Девочка несмело улыбнулась и протянула ему ещё одно шоколадное печенье. Но тут же она вскочила и бросилась обнимать Олега, щебетать, делиться своими успехами. Снова превратилась в игривого ребёнка. Всего лишь ребёнка, истосковавшегося по родительской ласке.
Доктор Веселовский стоял, прислонившись к дверному косяку, неловко гладил девочку по волосам и выглядел самым несчастным человеком на свете. Выглядел измотанным и старым, точно ему давным-давно перевалило за тысячу лет.
***
– Значит, удалось их арестовать? – Олег и Эдуард остались в гостиной, а Нина увела Алёну в детскую. Веселовский налил себе полстакана коньяка. Пил он нечасто, разве что после особо тяжёлых операций. Милютин от алкоголя отказался.

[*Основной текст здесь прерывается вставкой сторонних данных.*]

-- ==== Sys2Proof/Machine/Telegram.lean ====
section
/-! DEFINITION. Quayline telegrams (chapter 9): the header, fields and code fields, building a downlink body, the
checks of an uplink in a lane, and the plane comparison. -/

namespace Sys2Proof

/-! ## Keys (R268, R293, R371) -/

/-- Index of a key in a lane's key store. Kinds: 0 the lane's downlink key of a controller, 1 and 2 its uplink
keys, 3 the lane's safe-link key of a connection, 4-6 its peer keys, 7 the hawser key. `prev` names the preceding
set. -/
def keyIdx (prev : Bool) (kind id : Nat) : Nat := (if prev then 1048576 else 0) + kind * 65536 + id

/-- A key of a lane. -/
def ManBody.key (b : ManBody) (ln : LaneId) (prev : Bool) (kind id : Nat) : Key :=
  Tbl.get 0 (b.laneKeys.get ln) (keyIdx prev kind id)

/-- Whether a key set number names the current set (`some false`), the preceding one (`some true`) or none. -/
def whichSet (cur prev set : U16) : Option Bool :=
  if set = cur then some false else if prev ≠ 0 ∧ set = prev then some true else none

/-! ## Fields (R95-R97) -/

/-- Restrictive plain value of a field (R96). -/
def FieldCfg.rest (f : FieldCfg) : Int :=
  match f.kind with
  | .bool => Machine.vFalse
  | .unsigned => f.restrictive
  | .signed => f.restrictive

/-- Plain value of a field in a payload area (R95). -/
def FieldCfg.read (f : FieldCfg) (area : List Byte) : Int :=
  match f.kind with
  | .bool => Machine.ofBool (bitAt area f.bit)
  | .unsigned => (fieldAt area f.bit f.width : Nat)
  | .signed => toSigned f.width (fieldAt area f.bit f.width)

/-- The packed pattern of a plain value; `none` outside the declared range (R97). -/
def FieldCfg.pack (f : FieldCfg) (x : Int) : Option Nat :=
  match f.kind with
  | .bool => if x = Machine.vTrue then some 1 else if x = Machine.vFalse then some 0 else none
  | .unsigned => if 0 ≤ x ∧ x < (2 ^ f.width : Nat) then some x.toNat else none
  | .signed =>
    if -((2 ^ (f.width - 1) : Nat) : Int) ≤ x ∧ x < (2 ^ (f.width - 1) : Nat) then some (ofSigned f.width x) else none

/-- Pattern of the restrictive value. -/
def FieldCfg.packRest (f : FieldCfg) : Nat := ofSigned f.width (if f.kind = .bool then 0 else f.restrictive)

end Sys2Proof

namespace Sys2Proof.Machine

open Sys2Proof

/-- Pack the O fields of a frame into a payload area of 128 bytes, and name the fields outside their range. -/
def packFrame (L : Lane) (frame : Nat) (fs : List FieldCfg) : List Byte × List Nat :=
  fs.foldl (fun a f =>
    match f.pack (L.plain (keyO frame f.word)) with
    | some v => (setFieldAt a.1 f.bit f.width v, a.2)
    | none => (setFieldAt a.1 f.bit f.width f.packRest, a.2 ++ [f.word])) (List.replicate 128 0, [])

/-! ## Telegram bytes (Table 9.1) -/

/-- Telegram header. -/
structure TeleHdr where
  type : Nat
  planeB : Bool
  seg : Nat
  flags : Nat
  ctrl : Nat
  slot : Nat
  clm : U32
  cn : U32
  age : Nat
  limit : Nat
  length : Nat
  map : U16
  keyset : U16
  site : U64
deriving DecidableEq, Repr

/-- Bytes 0-31. -/
def TeleHdr.bytes (h : TeleHdr) : List Byte :=
  beBytes 1 1 ++ beBytes 1 h.type ++ beBytes 1 ((if h.planeB then 128 else 0) + h.seg) ++ beBytes 1 h.flags ++
  beBytes 2 h.ctrl ++ beBytes 2 h.slot ++ beBytes 4 h.clm.toNat ++ beBytes 4 h.cn.toNat ++
  beBytes 1 (h.age * 16 + h.limit) ++ beBytes 1 h.length ++ beBytes 2 h.map.toNat ++ beBytes 2 h.keyset.toNat ++
  beBytes 2 0 ++ beBytes 8 h.site.toNat

/-- Payload of a non-cyclic frame (R282): the layout of Table 9.1, with the trailer 0. -/
def ncPayload (h : TeleHdr) (data : List Byte) : List Byte := padTo 176 (h.bytes ++ data.take 128)

/-- A request the module sends: a code that Table 9.9 lists, in 1-128 bytes. -/
def ncSendable (data : List Byte) : Bool :=
  decide (1 ≤ data.length) && decide (data.length ≤ 128) &&
  (decide (1 ≤ beAt data 0 1 ∧ beAt data 0 1 ≤ 3) || decide (128 ≤ beAt data 0 1))

/-- Bytes with PLANE (byte 2, bit 7) set to a value. -/
def withPlane (t : List Byte) (b : Bool) : List Byte := setBitAt t 16 b

/-- First byte of a code field: TAG in [7:6] (R265). -/
def tagByte (tag : Nat) : List Byte := beBytes 1 (tag * 64)

/-- The 48-bit CODE of a telegram under a key (R266). -/
def teleCode (k : Key) (t : List Byte) (tag : Nat) : Nat :=
  (cmac k (withPlane (t.take 160) false ++ tagByte tag)).toNat / 2 ^ 80

/-- A code field of a telegram: 8 bytes. -/
def teleCodeField (k : Key) (t : List Byte) (tag : Nat) : List Byte := tagByte tag ++ beBytes 1 0 ++ beBytes 6 (teleCode k t tag)

/-- TAG of the code field at a byte offset. -/
def tagAt (t : List Byte) (i : Nat) : Nat := (t.getD i 0).toNat / 64

/-- Bytes and bits of the payload that must be 0 in both directions, and the padding from `len` on. -/
def teleReserved (t : List Byte) (len : Nat) : Bool :=
  decide ((t.getD 2 0).toNat / 8 % 16 = 0) && decide ((t.getD 4 0).toNat / 16 = 0) &&
  decide ((t.getD 6 0).toNat / 2 = 0) && decide (beAt t 22 2 = 0) &&
  (slice t (32 + len) (128 - len)).all (fun b => decide (b = 0)) &&
  decide ((t.getD 160 0).toNat % 64 = 0) && decide (t.getD 161 0 = 0) &&
  decide ((t.getD 168 0).toNat % 64 = 0) && decide (t.getD 169 0 = 0)

/-- Payload area of a telegram. -/
def teleArea (t : List Byte) : List Byte := slice t 32 128

/-! ## Building a downlink (R212, R263, R281) -/

/-- Downlink body of a controller, bytes 0-159 with PLANE 0, and the fields out of range. -/
def downBody (L : Lane) (m : Manifest) (test unitB : Bool) (clm : U32) (c : Nat) (cfg : CtrlCfg) :
    List Byte × List Nat :=
  let p := packFrame L c cfg.down
  let h : TeleHdr :=
    { type := 0x10, planeB := false, seg := cfg.segment
      flags := (if test then 128 else 0) + (if unitB then 64 else 0)
      ctrl := c, slot := cfg.slot, clm := clm, cn := L.cn, age := min L.bodyAge 15, limit := cfg.limit
      length := cfg.downLen, map := cfg.map, keyset := m.hdr.qlKeyset, site := m.hdr.site }
  (h.bytes ++ p.1.take cfg.downLen ++ List.replicate (128 - cfg.downLen) 0, p.2)

/-! ## Checks of an uplink in a lane (R277, Table 9.7) -/

/-- Code check of one code field of an uplink. -/
def upCodeOk (b : ManBody) (ln : LaneId) (prev : Bool) (t : List Byte) (ctrl off tag : Nat) : Bool :=
  decide (slice t off 8 = teleCodeField (b.key ln prev tag ctrl) t tag)

/-- The cause of the first failing step of Table 9.7, or `none` when the copy is valid: 1 LATE, 2 TYPE,
3 ADDRESS, 4 CONFIG, 5 FORMAT, 6 CN, 7 TAG, 8 CODE. -/
def uplinkCause (ln : LaneId) (L : Lane) (m : Manifest) (pl : PlaneId) (tagCn : U32) (t : List Byte) : Option Nat :=
  let ctrl := beAt t 4 2 % 4096
  let cfg := m.body.ctrls.find? (fun e => decide (e.1 = ctrl))
  if tagCn ≠ L.cn ∨ L.phase ≠ .idle then some 1
  else if beAt t 0 1 ≠ 1 ∨ beAt t 1 1 ≠ 0x11 ∨ bitAt t 16 ≠ pl.bit then some 2
  else match cfg with
    | none => some 3
    | some (_, c) =>
      if beAt t 2 1 % 8 ≠ c.segment ∨ beAt t 6 2 % 512 ≠ c.slot then some 3
      else match whichSet m.hdr.qlKeyset m.hdr.qlPrev (BitVec.ofNat 16 (beAt t 20 2)) with
        | none => some 4
        | some prev =>
          if beAt t 24 8 ≠ m.hdr.site.toNat ∨ beAt t 18 2 ≠ c.map.toNat then some 4
          else if beAt t 17 1 ≠ c.upLen ∨ !teleReserved t c.upLen ∨ beAt t 3 1 ≠ 0 ∨ beAt t 16 1 ≠ 0 ∨
              t.length ≠ 176 then some 5
          else if beAt t 12 4 ≠ L.cn.toNat then some 6
          else if tagAt t 160 ≠ 1 ∨ tagAt t 168 ≠ 2 then some 7
          else if upCodeOk m.body ln prev t ctrl 160 1 && upCodeOk m.body ln prev t ctrl 168 2 then none
          else some 8

/-- Count a cause: by (controller × 2 + plane) × 16 + cause. Causes 9 and 10 are PLANE_DIFF and PLANE_SINGLE, 11 is
OVERFLOW of the receive ring. -/
def Lane.countUp (L : Lane) (ctrl : Nat) (pl : PlaneId) (cause : Nat) : Lane :=
  { L with
    late := if cause = 1 then L.late + 1 else L.late
    upCounts := Tbl.upd 0 L.upCounts ((ctrl * 2 + if pl.bit then 1 else 0) * 16 + cause) (· + 1) }

/-- Records a lane's uplink receive ring holds: one cycle (Table 9.11). -/
def receiveDepth : Nat := 4096

/-- A record as a link engine takes it: a copy valid under Table 9.7 is held for the plane comparison; any other is discarded
under its cause, and so is a record that meets a full ring (R285). -/
def Lane.takeUp (ln : LaneId) (L : Lane) (m : Manifest) (pl : PlaneId) (r : UpRec) : Lane × Option Nat :=
  let ctrl := ctrlOf r.frame
  if receiveDepth ≤ (L.rx.get pl).length then (L.countUp ctrl pl 11, some 11)
  else
    let L1 := { L with rx := L.rx.set pl (r :: L.rx.get pl) }
    match uplinkCause ln L m pl r.cn r.frame with
    | some k => (L1.countUp ctrl pl k, some k)
    | none =>
      match pl with
      | .a => ({ L1 with upA := Tbl.set [] L.upA ctrl r.frame }, none)
      | .b => ({ L1 with upB := Tbl.set [] L.upB ctrl r.frame }, none)

/-- UPLINK_TELEGRAM_RX (R277): the record at the front of the lane's forwarding ring. A relayed copy is a copy of the same
plane. A plane that does not run forwards none (R31). -/
def execUplinkTelegramRx (ln : LaneId) (pl : PlaneId) (s : State) : Host.Outcome State Fault Refusal :=
  let L := s.lane ln
  let p := s.planes.get pl
  match p.running, p.rings.get ln with
  | true, r :: rest =>
    let s1 : State := { s with planes := s.planes.set pl { p with rings := p.rings.set ln rest } }
    match L.image, L.views.get ln with
    | some m, .inVote | some m, .rejoining =>
      let x := L.takeUp ln m pl r
      match x.2 with
      | none => ok (s1.putLane ln x.1)
      | some k => ok ((s1.putLane ln x.1).raiseLane ln .warn .uplinkCount
          [(ctrlOf r.frame : Nat), if pl.bit then 1 else 0, (k : Nat)])
    | _, _ => ok s1
  | _, _ => ok s

/-- Plane comparison of one controller (R278, Table 9.8): the view, and the cause counted. -/
def planeCompare (a b : List Byte) : View × Option Nat :=
  let made (t : List Byte) (pa pb : Bool) : View :=
    let p := withPlane t false
    { present := true, planeA := pa, planeB := pb, digest := crc64 p, payload := p }
  if a = [] ∧ b = [] then ({}, none)
  else if b = [] then (made a true false, some 10)
  else if a = [] then (made b false true, some 10)
  else if a.drop 3 = b.drop 3 then (made a true true, none)
  else ({ planeA := true, planeB := true }, some 9)

end Sys2Proof.Machine
end

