/-- Read pool entry `k` of a route's range at its offset of the check sweep. -/
def readEntry (L : Lane) (p : Pass) (s : Nat) (base : Int) (k : Nat) : Except TFault Entry := do
  let off := 4 + 2 * k
  let n ← engIndex off 262144 (base + k)
  let ws ← L.access p 4 s off [(keyPool n, false)]
  let x := ws.headD 0
  let n := x.toNat
  let kind := n / 2 ^ 23 % 16
  let cond := n / 2 ^ 20 % 8
  let elem := n % 16384
  let e : Entry := ⟨k, kind, cond, elem, n % 2 ^ 23, none, none, 0⟩
  if x < 0 ∨ kind = 0 ∨ 12 < kind then throw { cause := .route, off := off, word := BitVec.ofInt 64 x }
  if kind = 7 then
    let o ← readRouteLine L p s off (elem % 8192)
    return { e with opp := o.headD 0 }
  else if kindType kind = 0 then return e
  else
    let more : List (Nat × Bool) := if kind = 10 then [(8 + cond, true)] else []
    let line ← readLine L p s off (kindType kind) elem more
    if kindType kind = 2 ∧ 0 ≤ line.at 7 then
      let id ← engIndex off 16384 (line.at 7)
      let q ← readLine L p s off 2 id []
      if q.at 7 ≠ (elem : Int) then throw (L.wordFault p off (keyE id 15) .route)
      return { e with line := some line, partner := some q }
    else return { e with line := some line }

/-- Read a route: its line, its entry signal and its range (R179). EXIT is read and not evaluated. A range without a
PATH_SECTION and a PROGRESS above their number are faults of the decision stage (R194). -/
def readRoute (L : Lane) (p : Pass) (s r : Nat) : Except TFault RouteView := do
  let ws ← readRouteLine L p s 0 r
  let w (i : Nat) : Int := ws.getD i 0
  let entry ← engIndex 2 16384 (w 1)
  let sig ← readLine L p s 2 3 entry []
  let es ← (List.range (w 4).toNat).mapM (fun k => readEntry L p s (w 3) k)
  let m := (es.filter (fun e => decide (e.kind = 1))).length
  if m = 0 ∨ (m : Int) < w 6 then throw { cause := .route, off := 4 + 2 * (w 4).toNat }
  return ⟨r, w 3, w 0, w 6, w 7, sig, es⟩

/-- Words an evaluation accesses when it reads: each line is read whole. -/
def RouteView.keys (v : RouteView) : List Nat :=
  let line (l : Line) : List Nat := (List.range 16).map (keyE l.id)
  (List.range 8).map (keyRoute v.r) ++ line v.sig ++
  v.entries.flatMap (fun e => keyPool ((v.base + e.k).toNat) ::
    ((if e.kind = 7 then (List.range 8).map (keyRoute (e.elem % 8192)) else []) ++
      e.line.toList.flatMap line ++ e.partner.toList.flatMap line))

/-! ## Checks (R182, R183) -/

/-- The lines a check of an entry covers: its own, then its partner's. -/
def Entry.lines (e : Entry) : List Line := e.line.toList ++ e.partner.toList

/-- First code of a list of checks. -/
def firstCode (l : List (Bool × Nat)) : Option Nat := (l.find? (·.1)).map (·.2)

/-- Refusal of one line: DATA_OK, NOFORCE, PROOF in this order, of those a kind tests (Table 6.3). -/
def lineRefusal (kind : Nat) (l : Line) : Option Nat :=
  let data := (!l.dataOk, 0x21)
  let force := (!l.nof, 0x22)
  let unproven := (!l.proof, 0x20)
  match kind with
  | 2 => firstCode [data, force, unproven]
  | 3 => firstCode [data, force, unproven]
  | 6 => firstCode [data, force, unproven]
  | 4 => firstCode [data, unproven]
  | 8 => firstCode [unproven]
  | _ => none

/-- A route state that holds locks. -/
def holdsLocks (st : Int) : Bool := decide (2 ≤ st) && decide (st ≤ 6)

/-- Wait of one line of an entry (Table 6.3). -/
def lineWait (kind cond : Nat) (l : Line) : Option Nat :=
  match kind with
  | 2 => firstCode [(decide (l.at 3 ≠ -1), 0x10), (decide (0 < l.at 4) && decide (l.at 5 ≠ (cond : Int)), 0x12)]
  | 6 => firstCode [(decide (l.at 3 ≠ -1), 0x10), (decide (0 < l.at 4) && decide (l.at 5 ≠ (cond : Int)), 0x12)]
  | 1 => firstCode [(decide (l.at 3 ≠ -1) || decide (l.at 4 ≠ -1), 0x10)]
  | 5 => firstCode [(decide (l.at 3 ≠ -1) || decide (l.at 4 ≠ -1), 0x10)]
  | 3 => firstCode [((decide (l.at 3 ≠ -1) && decide (l.at 0 ≠ (cond : Int))) ||
           (decide (0 < l.at 4) && decide (l.at 5 ≠ (cond : Int))), 0x12)]
  | 4 => firstCode [(decide (l.at 2 ≠ -1), 0x12)]
  | _ => none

– Да, троих. За антиправительственную агитацию. Но это ненадолго. Как ты понимаешь, обвинение притянуто за уши. С точки зрения закона они не преступники, не контрреволюционеры. Они не секта. Но странные… очень странные. Ненормальные. Ничего толком не говорят, смеются. Творцы прекрасно понимают: нам придётся их отпустить. И тогда они возьмутся за старое. – Эдуард обхватил ладонями локти и положил голову на спинку дивана. Он выглядел измотанным, опустошённым, но никак не отчаявшимся. – Цукерман каждый день с ними беседует, пытается понять природу их способностей. Он, оказывается, упрямый. Если ничего не выяснится, придётся их отпустить и извиниться. Мы сами виноваты! Нет у нас нужного закона! И они знают это! Знают, что могут действовать безнаказанно.
– Ты считаешь, они выполняют чьи-то приказы? Думаешь, у них есть руководитель? – спросил Веселовский. – И он хочет захватить наш мир?
– Они молчат, но да, боюсь, они действуют организованно. Чувствую. И всё. Вот только как его вычислить…?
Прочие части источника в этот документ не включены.